The structural reason Old Inn on the Green is the considered single-property Berkshires anniversary or solo stay is the smallest-Relais-property scale combined with the candlelit-dining heritage register. The 11-key footprint makes Old Inn the smallest Relais & Châteaux property in the United States by guest count; the village-green New Marlborough setting (the property faces the 1760-era village common, which holds the original First Congregational Church across the green) gives the trip a colonial-era heritage register that the larger Lenox alternatives cannot match. For an anniversary or honeymoon that wants the smallest-luxury-property scale and the candlelit colonial-tavern dining experience, a solo writer's retreat that values the historic-tavern register, or a Berkshires multi-night stay that pairs Old Inn (southern Berkshires) with Wheatleigh or Blantyre (Lenox) for a two-property arc, Old Inn on the Green is the most-considered choice.
The Old Inn Suite, top-floor of the original 1760 building with private fireplace and the property's largest footprint, is the milestone unit.

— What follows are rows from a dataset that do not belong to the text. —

/-! ### What the updates set -/

@[simp] theorem elapse_now (dt : Nat) (s : State) : (elapse dt s).now = s.now + dt := rfl
@[simp] theorem reach_now (m : Nat) (s : State) : (reach m s).now = max s.now m := rfl
@[simp] theorem setChan_chan_same (c : Chan) (ch : Channel) (s : State) : (s.setChan c ch).chan c = ch := by cases c <;> rfl
@[simp] theorem setChan_chan_other (c : Chan) (ch : Channel) (s : State) : (s.setChan c ch).chan (otherChan c) = s.chan (otherChan c) := by
  cases c <;> rfl
@[simp] theorem setChan_self (c : Chan) (s : State) : s.setChan c (s.chan c) = s := by cases c <;> rfl
@[simp] theorem setChan_setChan (c : Chan) (a b : Channel) (s : State) : (s.setChan c a).setChan c b = s.setChan c b := by
  cases c <;> rfl
@[simp] theorem modChan_chan_same (c : Chan) (g : Channel → Channel) (s : State) : (s.modChan c g).chan c = g (s.chan c) := by
  cases c <;> rfl
@[simp] theorem modChan_chan_other (c : Chan) (g : Channel → Channel) (s : State) :
    (s.modChan c g).chan (otherChan c) = s.chan (otherChan c) := by
  cases c <;> rfl
@[simp] theorem setState_chan_same (c : Chan) (st : ChanState) (s : State) :
    (setState c st s).chan c = { s.chan c with state := st } := by
  cases c <;> rfl
@[simp] theorem setState_chan_other (c : Chan) (st : ChanState) (s : State) :
    (setState c st s).chan (otherChan c) = s.chan (otherChan c) := by
  cases c <;> rfl
@[simp] theorem dropRecords_chan_same (c : Chan) (s : State) :
    (dropRecords c s).chan c = { s.chan c with record := none, pen := none, cycles := none } := by
  cases c <;> rfl
@[simp] theorem setArming_chan_same (c : Chan) (a : Option Arming) (s : State) :
    (setArming c a s).chan c = { s.chan c with arming := a } := by
  cases c <;> rfl
@[simp] theorem modRecord_chan_same (c : Chan) (g : CycleRecord → CycleRecord) (s : State) :
    (modRecord c g s).chan c = { s.chan c with record := (s.chan c).record.map g } := by
  cases c <;> rfl
@[simp] theorem setDetector_detectors (f : Nat) (d : Detector) (s : State) :
    (setDetector f d s).detectors = s.detectors.set f d := rfl
@[simp] theorem unmask_detectors (f : Nat) (b : Bool) (s : State) :
    (unmask f b s).detectors = s.detectors.set f (if b then .present else .quiet) := rfl
@[simp] theorem enterPhase_running (ph : Phase) (q : Sequence) (s : State) :
    (enterPhase ph q s).engine.running
      = some { phase := ph, ends := s.now + phaseLength s.settings.listenLength q.job.freq ph, seq := q } := rfl
@[simp] theorem enterPhase_paths (ph : Phase) (q : Sequence) (s : State) :
    (enterPhase ph q s).engine.paths = s.engine.paths := rfl
@[simp] theorem goIdle_running (s : State) : (goIdle s).engine.running = none := rfl
@[simp] theorem goIdle_paths (s : State) : (goIdle s).engine.paths = s.engine.paths := rfl
@[simp] theorem sampleFor_running (v : List Period) (s : State) : (sampleFor v s).engine.running = s.engine.running := rfl
@[simp] theorem sampleUntilCut_running (l : Sampled) (s : State) :
    (sampleUntilCut l s).engine.running = s.engine.running := by
  simp only [sampleUntilCut]; split <;> rfl
@[simp] theorem queueFrame_link (f : Frame) (s : State) : (queueFrame f s).link = s.link.push f := rfl
@[simp] theorem withdraw_queue (w : Request → Bool) (s : State) : (withdraw w s).queue = s.queue.filter fun r => !w r := rfl
@[simp] theorem startSequence_running (ph : Phase) (q : Sequence) (s : State) :
    (startSequence ph q s).engine.running
      = some { phase := ph, ends := s.now + phaseLength s.settings.listenLength q.job.freq ph, seq := q } := by
  unfold startSequence enterPhase; by_cases h : ph = .drive <;> simp [h, setDetector]
@[simp] theorem startSequence_paths (ph : Phase) (q : Sequence) (s : State) :
    (startSequence ph q s).engine.paths = Engine.atReset.paths := by
  unfold startSequence enterPhase; by_cases h : ph = .drive <;> simp [h, setDetector]

/-! ### The channels -/

theorem chan_A (s : State) : s.chan .A = s.chanA := rfl
theorem chan_B (s : State) : s.chan .B = s.chanB := rfl

/-- A channel other than the one replaced. -/
theorem setChan_chan_ne {c d : Chan} (h : d ≠ c) (ch : Channel) (s : State) : (s.setChan c ch).chan d = s.chan d := by
  cases c <;> cases d <;> first | rfl | exact absurd rfl h

/-- A change of a channel is the replacement by its changed record. -/
theorem modChan_eq (c : Chan) (g : Channel → Channel) (s : State) : s.modChan c g = s.setChan c (g (s.chan c)) := rfl

end Sys2Proof.Machine
end

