-- ==== Sys2Proof/Tests/Slice0.lean ====
section
/-! SUPPORT. Tests: ill-formed commands refused, numbers of the spec's worked examples, and a witness for the hypotheses of every statement. -/

namespace Sys2Proof.Tests

open Sys2Proof Sys2Proof.Machine

/-! ### Well-formedness: each check refuses an ill-formed command -/

theorem test_wf_short_image : (Instr.imageLoaded [84]).wellFormed = false := rfl
theorem test_wf_listen_of_9 : (Instr.listenEnd (List.replicate 9 (List.replicate 16 ⟨0, 0, 0, 0⟩)) none).wellFormed = false := by decide
theorem test_wf_listen_path_short : (Instr.listenEnd (List.replicate 8 (List.replicate 15 ⟨0, 0, 0, 0⟩)) none).wellFormed = false := by decide
theorem test_wf_rise_periods : (Instr.fieldRise 0 0 ⟨List.replicate 33 (List.replicate 16 ⟨0, 0, 0, 0⟩), []⟩ none).wellFormed = false := by decide
theorem test_wf_rise_path_short : (Instr.fieldRise 0 0 ⟨[[]], []⟩ none).wellFormed = false := rfl
theorem test_wf_rise_cut_paths : (Instr.fieldRise 0 0 ⟨[], [[0]]⟩ none).wellFormed = false := rfl
theorem test_wf_rise_cut_samples : (Instr.fieldRise 0 0 ⟨[], List.replicate 16 [0, 0, 0, 0, 0]⟩ none).wellFormed = false := by decide
theorem test_wf_no_groups_up : (Instr.linkInUp 0 []).wellFormed = false := rfl
theorem test_wf_no_groups_discard : (Instr.frameReceptionDiscard 0 []).wellFormed = false := rfl
theorem test_wf_bodies : ∀ k ∈ [Kind.sighting, .notice, .border, .report, .yield, .take, .lost, .restart],
    (k.command 0 []).wellFormed = false := by decide
theorem test_wf_notice_return : (Instr.noticeReturn 0 (List.replicate 23 0)).wellFormed = false := rfl
theorem test_wf_sighting_return : (Instr.sightingReturn 0 (List.replicate 2 0)).wellFormed = false := rfl
theorem test_wf_own_short : (Instr.ownFrameRemoved 0 3 [0, 0]).wellFormed = false := rfl
theorem test_wf_own_long : (Instr.ownFrameRemoved 0 3 (List.replicate 23 0)).wellFormed = false := rfl
theorem test_wf_own_kind : ∀ k ∈ [Kind.notice, .sighting],
    (Instr.ownFrameRemoved 0 (kindByte k) (List.replicate 10 0)).wellFormed = false := by decide
theorem test_wf_unknown_known : (Instr.unknownKindFrame 0 (Frame.restart.encode 3 0)).wellFormed = false := by decide
theorem test_wf_unknown_short : (Instr.unknownKindFrame 0 [0, 0, 0, 0]).wellFormed = false := rfl

/-! ### The table gives no bits (log 20) -/

theorem test_decode_none : decodeTableWord 16 0x1234 = none ∧ State.reset.withFetchWord 16 0x1234 = State.reset := ⟨rfl, rfl⟩

/-! ### Numbers of the spec's worked examples -/

/-- The straps of the tile of the worked sequences: column 2, row 1, mirrored in X; index 10. -/
def strapsTen : Straps := { col := 2, row := 1, mirrorX := true, mirrorY := false }

theorem test_tile_ten : ownIndex strapsTen = 10 ∧ [0, 5, 40, 47].map (toSurface strapsTen .X) = [143, 138, 103, 96] ∧
    toLocal strapsTen .X 103 = 40 := by decide
theorem test_magnitude : magnitude ⟨90000, 27000, false⟩ = 100125 ∧ magnitude ⟨-30000, 40000, false⟩ = 51250 := by decide
theorem test_refresh : (refreshFloor 5 137 ⟨100, none, false, false⟩).value = 109 ∧
    (refreshFloor 5 90 ⟨109, none, false, false⟩).value = 105 ∧
    (refreshFloor 5 103 ⟨105, none, false, false⟩).value = 105 := by decide
theorem test_amplitude : amplitude 67500 300 (896 + 144) = 68250 ∧ amplitude 299 300 1040 = 0 := by decide
theorem test_lfsr : lfsrSeed strapsTen = 10211 ∧ lfsrStep 10211 = 20422 ∧ lfsrStep 20422 = 40845 ∧ lfsrStep 32768 = 1 := by decide
theorem test_past_border : pastBorder strapsTen .X 128 36991 = true ∧ pastBorder strapsTen .X 128 36990 = false ∧
    ownerOf 36991 9000 = 11 := by decide
theorem test_code_groups : (∀ x ∈ [codeGroup false .start, codeGroup true .start], classify x = .start) ∧
    (lineBits (codeGroup false .idle)).map (·.toNat) = [0, 0, 1, 1, 1, 1, 1, 0, 1, 0] := by decide

theorem test_eeprom_pins : ([0, 5, 6, 7, 8, 23].map fun bit => (readClock (usec bit), readData (usec bit) 0)) =
    [(false, false), (false, false), (false, true), (false, true), (false, false), (false, false)] ∧
    readClock (usec 1047 + usec 1 / 2) = true := by decide +kernel

/-- The settings of the estimator's worked example. -/
def settingsTen : Settings := { Config.defaultSettings with offsetA := 100, gainA := 300, enableB := true }

/-- A profile of own entries from a first loop. -/
def profileFrom (lo : Nat) (l : List Nat) : List Entry := l.zipIdx.map fun (a, k) => ⟨lo + k, a, .own, false⟩

theorem test_coordinates :
    coordinateOf (profileFrom 60 [30000, 50000, 50000, 20000]) = 61 * 256 + 255 ∧
    coordinateOf (profileFrom 0 [30000, 20000, 10000, 20]) = 128 ∧
    coordinateOf (profileFrom 99 [1200, 3500, 9800, 40000, 100000, 70000, 21000, 5200]) = 26539 := by decide
theorem test_rounding : roundDiv (512 * 800) 900 = 455 ∧ roundDiv (-512) 900 = -1 := by decide

/-- The pen record before the estimator's worked cycle. -/
def penTen : Pen where
  peakX := 103
  peakY := 40
  down := false
  weakCount := 0
  history := [(1, 1), (2, 2), (3, 3)]
  writeIndex := 3
  lastX := 26560
  lastY := 10420
  lastPressure := 0
  lastTiltX := 70
  lastTiltY := 0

Anniversaries at Old Inn on the Green are typically structured around two to three nights with a candlelit Old Inn Restaurant tasting evening (the no-electricity dining-room policy gives a meal a heritage-register that no other US property replicates), a colonial-era village walking-tour morning, and a southern-Berkshires apple-orchard or Tanglewood day-trip.

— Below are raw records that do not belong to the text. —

-- ==== Sys2Proof/Machine/Step.lean ====
section
/-! DEFINITION. One step of the machine: the next event of the schedule, or the sequencer where nothing is
scheduled (spec 00_scope.md R5; 60_exceptions.md R129). FCV fetches no instructions (10_state.md R21): an
operation word comes to it as a host write to CMD. -/

namespace Sys2Proof.Machine

/-- One step. What comes next is the schedule's first event (DESIGN CHOICE, log entries 2 and 13). -/
def step (s : State) : Host.Outcome State Fault Refusal :=
  match s.schedule with
  | [] => runIdle s
  | e :: rest => runEvent e { s with schedule := rest }

/-- `s` with the operation word whose bits are `w` as the next host write to CMD, so that the very next step
issues it (R71; DESIGN CHOICE, log entry 2). -/
def State.withFetchWord (s : State) (nbits w : Nat) : State :=
  s.scheduleWord (BitVec.ofNat 8 (w % 2 ^ nbits))

end Sys2Proof.Machine
end

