/-! ### finish -/

@[simp] theorem Fcv.finish_seqstate (st : SeqState) (r : ResultCode) : (f.finish st r).seqstate = st := rfl
@[simp] theorem Fcv.finish_cmd (st : SeqState) (r : ResultCode) : (f.finish st r).cmd = f.cmd := rfl
@[simp] theorem Fcv.finish_sessionValid (st : SeqState) (r : ResultCode) : (f.finish st r).sessionValid = f.sessionValid := rfl
@[simp] theorem Fcv.finish_bool (st : SeqState) (r : ResultCode) : (f.finish st r).bool = f.bool := rfl
@[simp] theorem Fcv.finish_result (st : SeqState) (r : ResultCode) : (f.finish st r).result = r := rfl
@[simp] theorem Fcv.finish_saddr (st : SeqState) (r : ResultCode) : (f.finish st r).saddr = f.saddr := rfl
@[simp] theorem Fcv.finish_cken (st : SeqState) (r : ResultCode) : (f.finish st r).cken = f.cken := rfl
@[simp] theorem Fcv.finish_smaxretry (st : SeqState) (r : ResultCode) : (f.finish st r).smaxretry = f.smaxretry := rfl
@[simp] theorem Fcv.finish_arg0 (st : SeqState) (r : ResultCode) : (f.finish st r).arg0 = f.arg0 := rfl
@[simp] theorem Fcv.finish_arg1 (st : SeqState) (r : ResultCode) : (f.finish st r).arg1 = f.arg1 := rfl
@[simp] theorem Fcv.finish_arg2 (st : SeqState) (r : ResultCode) : (f.finish st r).arg2 = f.arg2 := rfl
@[simp] theorem Fcv.finish_inlen (st : SeqState) (r : ResultCode) : (f.finish st r).inlen = f.inlen := rfl
@[simp] theorem Fcv.finish_outlen (st : SeqState) (r : ResultCode) : (f.finish st r).outlen = f.outlen := rfl
@[simp] theorem Fcv.finish_num (st : SeqState) (r : ResultCode) : (f.finish st r).num = f.num := rfl
@[simp] theorem Fcv.finish_attempts (st : SeqState) (r : ResultCode) : (f.finish st r).attempts = f.attempts := rfl
@[simp] theorem Fcv.finish_failcnt (st : SeqState) (r : ResultCode) : (f.finish st r).failcnt = f.failcnt := rfl
@[simp] theorem Fcv.finish_exp (st : SeqState) (r : ResultCode) : (f.finish st r).exp = f.exp := rfl
@[simp] theorem Fcv.finish_act (st : SeqState) (r : ResultCode) : (f.finish st r).act = f.act := rfl
@[simp] theorem Fcv.finish_lastfail (st : SeqState) (r : ResultCode) : (f.finish st r).lastfail = f.lastfail := rfl
@[simp] theorem Fcv.finish_inbuf (st : SeqState) (r : ResultCode) : (f.finish st r).inbuf = f.inbuf := rfl
@[simp] theorem Fcv.finish_outbuf (st : SeqState) (r : ResultCode) : (f.finish st r).outbuf = f.outbuf := rfl
@[simp] theorem Fcv.finish_rxphase (st : SeqState) (r : ResultCode) : (f.finish st r).rxphase = f.rxphase := rfl
@[simp] theorem Fcv.finish_rxbuf (st : SeqState) (r : ResultCode) : (f.finish st r).rxbuf = f.rxbuf := rfl
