-- ==== Sys2Proof/Laws/PerInstr.lean ====
section
/-! SUPPORT. Statements about every operation as syntax, one lemma per constructor of `Instr`: its word is one byte,
which is not an illegal word, and decodes to it; the bits above the word's byte do not matter. -/

namespace Sys2Proof.Laws.F

/-- The word of an operation (R69, R70): one byte, from 0x01 to 0x0B, that decodes to the operation, whatever comes
after it, also when given as a number. -/
def Statement (i : Instr) : Prop :=
  i.wellFormed = true ∧ 1 ≤ (opcode i).toNat ∧ (opcode i).toNat ≤ 0x0B ∧ encode i = [opcode i] ∧
    (∀ rest : List Byte, decode (encode i ++ rest) = .ok i rest) ∧ decodeTableWord 8 (opcode i).toNat = some i

theorem configure : Statement .configure := ⟨rfl, by decide, by decide, rfl, fun _ => rfl, rfl⟩
theorem hexify : Statement .hexify := ⟨rfl, by decide, by decide, rfl, fun _ => rfl, rfl⟩
theorem unhexify : Statement .unhexify := ⟨rfl, by decide, by decide, rfl, fun _ => rfl, rfl⟩
theorem checksum : Statement .checksum := ⟨rfl, by decide, by decide, rfl, fun _ => rfl, rfl⟩
theorem encode : Statement .encode := ⟨rfl, by decide, by decide, rfl, fun _ => rfl, rfl⟩
theorem decode : Statement .decode := ⟨rfl, by decide, by decide, rfl, fun _ => rfl, rfl⟩
theorem send : Statement .send := ⟨rfl, by decide, by decide, rfl, fun _ => rfl, rfl⟩
theorem receive : Statement .receive := ⟨rfl, by decide, by decide, rfl, fun _ => rfl, rfl⟩
theorem query : Statement .query := ⟨rfl, by decide, by decide, rfl, fun _ => rfl, rfl⟩
theorem queryRetry : Statement .queryRetry := ⟨rfl, by decide, by decide, rfl, fun _ => rfl, rfl⟩
theorem command : Statement .command := ⟨rfl, by decide, by decide, rfl, fun _ => rfl, rfl⟩

end Sys2Proof.Laws.F
end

For a solo writer or reader who values the smallest-Relais-property scale and the colonial-era heritage register, Old Inn on the Green is the most-considered Berkshires solo-retreat option. The 22-sqm Tavern Rooms are competitively priced for single occupancy; the candlelit Old Inn Restaurant is happy to seat one (the small dining room makes solo dinners structurally part of the property's standard register); the village-green walking circuit and the surrounding Berkshires-Connecticut-border country roads give a solo stay a literary register that the Lenox tourist-cluster alternatives lack.
134 Hartsville-New Marlborough Road
New Marlborough, MA 01230
United States
134 Hartsville-New Marlborough Road, village green of New Marlborough, southern Berkshires, 25 min south of Lenox
11 keys across 1760 main tavern + restored Thayer House
Tavern Room: 22 sqm with 1760 architectural details
Premium Room: 28 sqm in Thayer House
Old Inn Suite (signature): 50 sqm with fireplace
From USD 480/night Tavern Room
Old Inn Suite from USD 1,200/night
Check-in: 3:00 PM
Check-out: 11:00 AM
Continuously operated since 1760
Restored 2003 by chef-owner Peter Platt
Open year-round; Albany ALB airport 90 min, Boston BOS 2 hr 30 min
Smallest Relais & Châteaux property in the US
1760 Massachusetts colonial-era tavern preserved
Candlelit dining room (no electricity policy)
Chef-owner Peter Platt 8-course tasting menu
Original 1760-era hearth fire
1-acre kitchen garden
Free WiFi throughout (in rooms only)
From USD 480/night for entry-tier Tavern Rooms; Premium Rooms from USD 580; Old Inn Suite from USD 1,200. Old Inn on the Green books four to six months ahead for fall foliage (September-October) and the holiday-and-New-Year window; the November-March winter window carries substantially lower rates and gives the candlelit-fireplace dining its most-photogenic context.